**EXERCISE DATA**

----------

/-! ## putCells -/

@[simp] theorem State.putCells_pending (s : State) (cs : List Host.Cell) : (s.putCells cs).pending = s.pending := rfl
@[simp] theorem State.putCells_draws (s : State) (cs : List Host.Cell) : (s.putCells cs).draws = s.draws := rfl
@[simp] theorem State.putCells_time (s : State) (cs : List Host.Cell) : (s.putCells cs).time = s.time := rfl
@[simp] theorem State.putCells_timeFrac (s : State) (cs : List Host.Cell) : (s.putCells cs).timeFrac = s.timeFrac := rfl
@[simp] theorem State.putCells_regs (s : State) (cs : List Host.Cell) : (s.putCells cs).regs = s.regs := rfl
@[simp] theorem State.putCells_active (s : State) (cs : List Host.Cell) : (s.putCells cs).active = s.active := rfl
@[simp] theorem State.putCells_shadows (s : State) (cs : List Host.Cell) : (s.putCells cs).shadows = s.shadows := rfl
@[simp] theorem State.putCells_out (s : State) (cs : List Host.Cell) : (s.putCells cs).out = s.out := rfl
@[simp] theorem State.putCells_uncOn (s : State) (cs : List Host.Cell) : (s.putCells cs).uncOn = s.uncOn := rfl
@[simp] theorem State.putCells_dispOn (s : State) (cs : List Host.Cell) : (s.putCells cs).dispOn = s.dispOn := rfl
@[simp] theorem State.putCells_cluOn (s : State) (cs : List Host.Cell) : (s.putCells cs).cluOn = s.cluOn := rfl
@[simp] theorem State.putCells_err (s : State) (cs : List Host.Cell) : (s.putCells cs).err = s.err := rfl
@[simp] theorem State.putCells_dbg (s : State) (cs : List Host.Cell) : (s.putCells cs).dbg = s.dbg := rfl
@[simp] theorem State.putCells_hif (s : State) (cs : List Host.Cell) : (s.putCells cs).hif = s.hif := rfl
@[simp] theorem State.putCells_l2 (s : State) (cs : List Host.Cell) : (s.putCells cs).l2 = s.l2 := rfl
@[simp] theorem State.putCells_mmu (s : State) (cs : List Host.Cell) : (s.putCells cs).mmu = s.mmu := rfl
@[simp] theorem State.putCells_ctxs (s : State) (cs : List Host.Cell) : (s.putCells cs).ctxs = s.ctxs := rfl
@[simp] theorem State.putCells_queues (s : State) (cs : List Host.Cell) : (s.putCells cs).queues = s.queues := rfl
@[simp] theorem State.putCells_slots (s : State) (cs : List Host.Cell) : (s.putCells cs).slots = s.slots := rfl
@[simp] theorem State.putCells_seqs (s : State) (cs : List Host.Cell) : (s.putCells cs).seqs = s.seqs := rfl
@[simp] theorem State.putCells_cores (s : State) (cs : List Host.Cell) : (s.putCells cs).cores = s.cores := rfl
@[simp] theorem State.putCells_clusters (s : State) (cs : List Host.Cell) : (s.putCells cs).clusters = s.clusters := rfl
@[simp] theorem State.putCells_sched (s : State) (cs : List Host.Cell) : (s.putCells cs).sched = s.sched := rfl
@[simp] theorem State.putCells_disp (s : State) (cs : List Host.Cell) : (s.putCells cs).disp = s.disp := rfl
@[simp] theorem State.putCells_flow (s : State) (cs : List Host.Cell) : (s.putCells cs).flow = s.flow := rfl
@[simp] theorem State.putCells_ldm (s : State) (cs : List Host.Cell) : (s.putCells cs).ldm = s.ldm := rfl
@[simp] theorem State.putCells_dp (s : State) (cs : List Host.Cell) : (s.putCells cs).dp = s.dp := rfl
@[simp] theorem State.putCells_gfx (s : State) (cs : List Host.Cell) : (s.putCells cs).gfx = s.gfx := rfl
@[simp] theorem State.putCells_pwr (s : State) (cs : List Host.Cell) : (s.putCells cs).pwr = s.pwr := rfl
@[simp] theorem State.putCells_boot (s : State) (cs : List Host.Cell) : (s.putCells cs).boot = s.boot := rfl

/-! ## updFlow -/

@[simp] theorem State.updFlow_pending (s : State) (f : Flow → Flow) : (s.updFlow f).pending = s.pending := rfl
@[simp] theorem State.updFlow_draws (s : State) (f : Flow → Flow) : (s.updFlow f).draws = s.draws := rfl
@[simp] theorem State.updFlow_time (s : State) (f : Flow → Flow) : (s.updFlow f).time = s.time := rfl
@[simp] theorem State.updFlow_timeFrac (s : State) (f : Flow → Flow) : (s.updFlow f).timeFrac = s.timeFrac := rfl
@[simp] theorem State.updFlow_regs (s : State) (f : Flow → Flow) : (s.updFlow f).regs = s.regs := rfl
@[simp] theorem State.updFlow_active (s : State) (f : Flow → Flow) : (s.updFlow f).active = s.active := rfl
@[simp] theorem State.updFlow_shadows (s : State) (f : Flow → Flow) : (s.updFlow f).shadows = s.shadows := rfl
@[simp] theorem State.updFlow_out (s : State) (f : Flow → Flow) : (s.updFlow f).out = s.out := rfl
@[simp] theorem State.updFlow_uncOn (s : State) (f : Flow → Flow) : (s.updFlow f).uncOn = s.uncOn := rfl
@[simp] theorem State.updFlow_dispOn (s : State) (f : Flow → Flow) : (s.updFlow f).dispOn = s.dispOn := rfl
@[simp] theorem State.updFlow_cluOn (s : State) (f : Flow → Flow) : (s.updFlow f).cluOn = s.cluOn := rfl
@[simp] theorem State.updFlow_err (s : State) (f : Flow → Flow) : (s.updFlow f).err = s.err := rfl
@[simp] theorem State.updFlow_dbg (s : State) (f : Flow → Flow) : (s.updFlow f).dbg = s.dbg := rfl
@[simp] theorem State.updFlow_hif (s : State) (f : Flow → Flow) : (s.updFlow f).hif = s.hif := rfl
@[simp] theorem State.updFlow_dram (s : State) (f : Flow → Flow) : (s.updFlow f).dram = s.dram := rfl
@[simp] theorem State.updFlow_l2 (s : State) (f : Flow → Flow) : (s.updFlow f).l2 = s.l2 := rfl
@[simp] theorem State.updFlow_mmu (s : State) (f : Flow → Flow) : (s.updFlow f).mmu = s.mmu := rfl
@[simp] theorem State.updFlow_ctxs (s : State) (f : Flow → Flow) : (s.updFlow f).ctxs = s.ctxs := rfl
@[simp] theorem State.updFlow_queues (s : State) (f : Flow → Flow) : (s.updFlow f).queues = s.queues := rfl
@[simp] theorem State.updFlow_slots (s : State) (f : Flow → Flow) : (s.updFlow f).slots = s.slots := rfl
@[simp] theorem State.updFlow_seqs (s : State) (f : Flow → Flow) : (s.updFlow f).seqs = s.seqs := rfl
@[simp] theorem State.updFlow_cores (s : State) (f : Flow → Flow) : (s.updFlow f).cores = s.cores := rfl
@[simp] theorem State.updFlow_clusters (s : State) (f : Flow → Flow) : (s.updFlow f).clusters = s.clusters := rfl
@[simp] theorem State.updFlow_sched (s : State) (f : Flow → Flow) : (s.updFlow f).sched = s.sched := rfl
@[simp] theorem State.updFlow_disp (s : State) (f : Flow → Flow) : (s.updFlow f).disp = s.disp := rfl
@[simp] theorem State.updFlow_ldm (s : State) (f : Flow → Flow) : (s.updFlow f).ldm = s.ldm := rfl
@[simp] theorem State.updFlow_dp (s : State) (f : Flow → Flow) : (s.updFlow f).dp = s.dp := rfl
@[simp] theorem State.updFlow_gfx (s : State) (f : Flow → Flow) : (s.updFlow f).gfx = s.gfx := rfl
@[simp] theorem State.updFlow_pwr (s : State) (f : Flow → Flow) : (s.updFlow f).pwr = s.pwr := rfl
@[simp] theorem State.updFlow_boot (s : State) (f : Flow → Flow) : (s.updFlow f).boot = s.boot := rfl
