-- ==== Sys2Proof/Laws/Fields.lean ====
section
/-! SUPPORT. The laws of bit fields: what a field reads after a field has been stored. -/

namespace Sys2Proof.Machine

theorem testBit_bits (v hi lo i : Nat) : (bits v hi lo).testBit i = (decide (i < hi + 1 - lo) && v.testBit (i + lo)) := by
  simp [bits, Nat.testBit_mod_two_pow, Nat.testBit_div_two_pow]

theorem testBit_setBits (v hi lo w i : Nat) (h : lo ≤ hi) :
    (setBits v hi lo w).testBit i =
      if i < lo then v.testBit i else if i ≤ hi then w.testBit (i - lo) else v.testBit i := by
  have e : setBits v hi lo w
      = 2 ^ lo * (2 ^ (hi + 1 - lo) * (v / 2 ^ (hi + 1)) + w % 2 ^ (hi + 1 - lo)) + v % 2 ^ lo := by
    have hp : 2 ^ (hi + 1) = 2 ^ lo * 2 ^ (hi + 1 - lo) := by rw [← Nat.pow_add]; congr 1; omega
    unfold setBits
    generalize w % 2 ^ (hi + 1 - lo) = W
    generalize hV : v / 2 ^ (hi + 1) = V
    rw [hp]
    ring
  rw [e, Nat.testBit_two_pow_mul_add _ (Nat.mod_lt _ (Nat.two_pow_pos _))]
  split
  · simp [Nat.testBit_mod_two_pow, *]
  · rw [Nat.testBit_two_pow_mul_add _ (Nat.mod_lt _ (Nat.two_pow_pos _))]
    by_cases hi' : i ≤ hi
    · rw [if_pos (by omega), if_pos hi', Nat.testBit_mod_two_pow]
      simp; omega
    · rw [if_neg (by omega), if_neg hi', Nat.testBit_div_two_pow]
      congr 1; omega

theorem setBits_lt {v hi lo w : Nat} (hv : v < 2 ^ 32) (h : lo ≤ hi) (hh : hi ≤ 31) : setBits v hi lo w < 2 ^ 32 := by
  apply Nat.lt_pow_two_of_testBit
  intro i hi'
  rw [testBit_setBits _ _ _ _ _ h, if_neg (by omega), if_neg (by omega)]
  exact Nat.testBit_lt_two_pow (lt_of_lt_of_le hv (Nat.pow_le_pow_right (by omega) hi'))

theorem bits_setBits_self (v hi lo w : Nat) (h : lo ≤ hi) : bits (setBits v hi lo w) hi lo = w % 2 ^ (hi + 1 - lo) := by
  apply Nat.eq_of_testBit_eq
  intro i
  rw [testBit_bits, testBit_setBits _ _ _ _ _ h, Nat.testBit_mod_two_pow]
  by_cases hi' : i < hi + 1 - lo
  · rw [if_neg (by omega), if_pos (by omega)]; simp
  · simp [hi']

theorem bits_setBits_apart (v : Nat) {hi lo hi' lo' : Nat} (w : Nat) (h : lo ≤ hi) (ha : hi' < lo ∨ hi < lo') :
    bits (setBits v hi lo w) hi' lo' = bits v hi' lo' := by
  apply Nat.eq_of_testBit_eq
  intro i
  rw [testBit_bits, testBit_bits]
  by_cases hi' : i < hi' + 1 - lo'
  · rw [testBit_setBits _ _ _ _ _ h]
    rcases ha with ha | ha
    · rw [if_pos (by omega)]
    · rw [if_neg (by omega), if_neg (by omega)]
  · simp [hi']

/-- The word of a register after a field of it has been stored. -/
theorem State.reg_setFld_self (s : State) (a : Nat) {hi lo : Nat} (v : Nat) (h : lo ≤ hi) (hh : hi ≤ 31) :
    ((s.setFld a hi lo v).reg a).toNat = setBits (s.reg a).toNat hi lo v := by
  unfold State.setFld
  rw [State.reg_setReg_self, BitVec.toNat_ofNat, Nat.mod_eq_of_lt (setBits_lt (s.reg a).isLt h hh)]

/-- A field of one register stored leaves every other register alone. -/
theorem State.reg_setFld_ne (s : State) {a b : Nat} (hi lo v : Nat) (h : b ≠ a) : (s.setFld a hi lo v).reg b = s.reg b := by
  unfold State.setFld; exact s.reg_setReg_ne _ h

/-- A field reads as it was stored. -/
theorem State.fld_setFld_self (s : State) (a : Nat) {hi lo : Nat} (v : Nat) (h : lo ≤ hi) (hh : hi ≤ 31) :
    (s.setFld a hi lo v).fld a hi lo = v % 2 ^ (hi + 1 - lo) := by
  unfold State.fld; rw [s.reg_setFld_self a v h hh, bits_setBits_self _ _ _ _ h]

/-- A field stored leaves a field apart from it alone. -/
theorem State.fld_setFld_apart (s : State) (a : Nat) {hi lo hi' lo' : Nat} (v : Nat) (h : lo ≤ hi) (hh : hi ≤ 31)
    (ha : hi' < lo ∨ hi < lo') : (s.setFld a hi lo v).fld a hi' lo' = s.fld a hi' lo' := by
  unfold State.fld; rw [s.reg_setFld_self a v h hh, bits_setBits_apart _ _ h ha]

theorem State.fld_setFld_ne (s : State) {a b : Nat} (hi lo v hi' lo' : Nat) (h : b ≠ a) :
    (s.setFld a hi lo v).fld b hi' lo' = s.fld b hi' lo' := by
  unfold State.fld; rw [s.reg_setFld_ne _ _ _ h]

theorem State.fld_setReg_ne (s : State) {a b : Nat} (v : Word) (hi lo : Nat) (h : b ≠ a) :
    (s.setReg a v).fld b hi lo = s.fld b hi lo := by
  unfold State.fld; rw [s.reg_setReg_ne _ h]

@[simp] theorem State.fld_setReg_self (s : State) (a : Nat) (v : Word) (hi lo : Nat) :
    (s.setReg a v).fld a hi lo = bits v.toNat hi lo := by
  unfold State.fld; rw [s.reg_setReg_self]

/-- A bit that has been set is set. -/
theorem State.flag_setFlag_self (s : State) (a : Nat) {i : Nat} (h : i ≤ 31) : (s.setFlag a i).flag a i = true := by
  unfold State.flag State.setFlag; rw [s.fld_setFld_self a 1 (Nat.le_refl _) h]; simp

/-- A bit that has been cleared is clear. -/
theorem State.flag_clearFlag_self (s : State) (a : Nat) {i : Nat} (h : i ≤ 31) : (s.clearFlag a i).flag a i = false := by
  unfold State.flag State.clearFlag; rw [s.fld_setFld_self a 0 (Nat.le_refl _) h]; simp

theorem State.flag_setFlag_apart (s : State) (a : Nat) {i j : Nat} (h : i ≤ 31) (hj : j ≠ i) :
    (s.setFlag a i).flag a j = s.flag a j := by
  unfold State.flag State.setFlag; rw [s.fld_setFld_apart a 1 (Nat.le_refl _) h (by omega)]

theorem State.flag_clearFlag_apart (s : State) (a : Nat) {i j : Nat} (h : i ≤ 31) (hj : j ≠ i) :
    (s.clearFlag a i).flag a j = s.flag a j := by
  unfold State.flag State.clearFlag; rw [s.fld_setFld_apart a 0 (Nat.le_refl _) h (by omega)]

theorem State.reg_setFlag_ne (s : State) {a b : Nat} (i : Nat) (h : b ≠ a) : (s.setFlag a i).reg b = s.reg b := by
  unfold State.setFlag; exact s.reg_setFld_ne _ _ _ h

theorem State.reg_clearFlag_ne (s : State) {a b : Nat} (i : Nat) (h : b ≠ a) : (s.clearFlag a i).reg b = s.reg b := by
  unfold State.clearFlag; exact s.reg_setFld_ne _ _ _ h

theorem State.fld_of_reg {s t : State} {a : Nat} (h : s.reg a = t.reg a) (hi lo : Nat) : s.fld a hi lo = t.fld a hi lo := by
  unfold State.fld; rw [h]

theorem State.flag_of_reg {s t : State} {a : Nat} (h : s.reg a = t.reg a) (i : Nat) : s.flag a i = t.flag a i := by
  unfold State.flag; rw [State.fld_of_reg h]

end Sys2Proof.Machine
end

----------

**TASK OBJECTIVE**
Reproduce each line of the material in which the string "seqs" occurs.

**FINAL ANSWER**
@[simp] theorem State.putCells_seqs (s : State) (cs : List Host.Cell) : (s.putCells cs).seqs = s.seqs := rfl
@[simp] theorem State.updFlow_seqs (s : State) (f : Flow → Flow) : (s.updFlow f).seqs = s.seqs := rfl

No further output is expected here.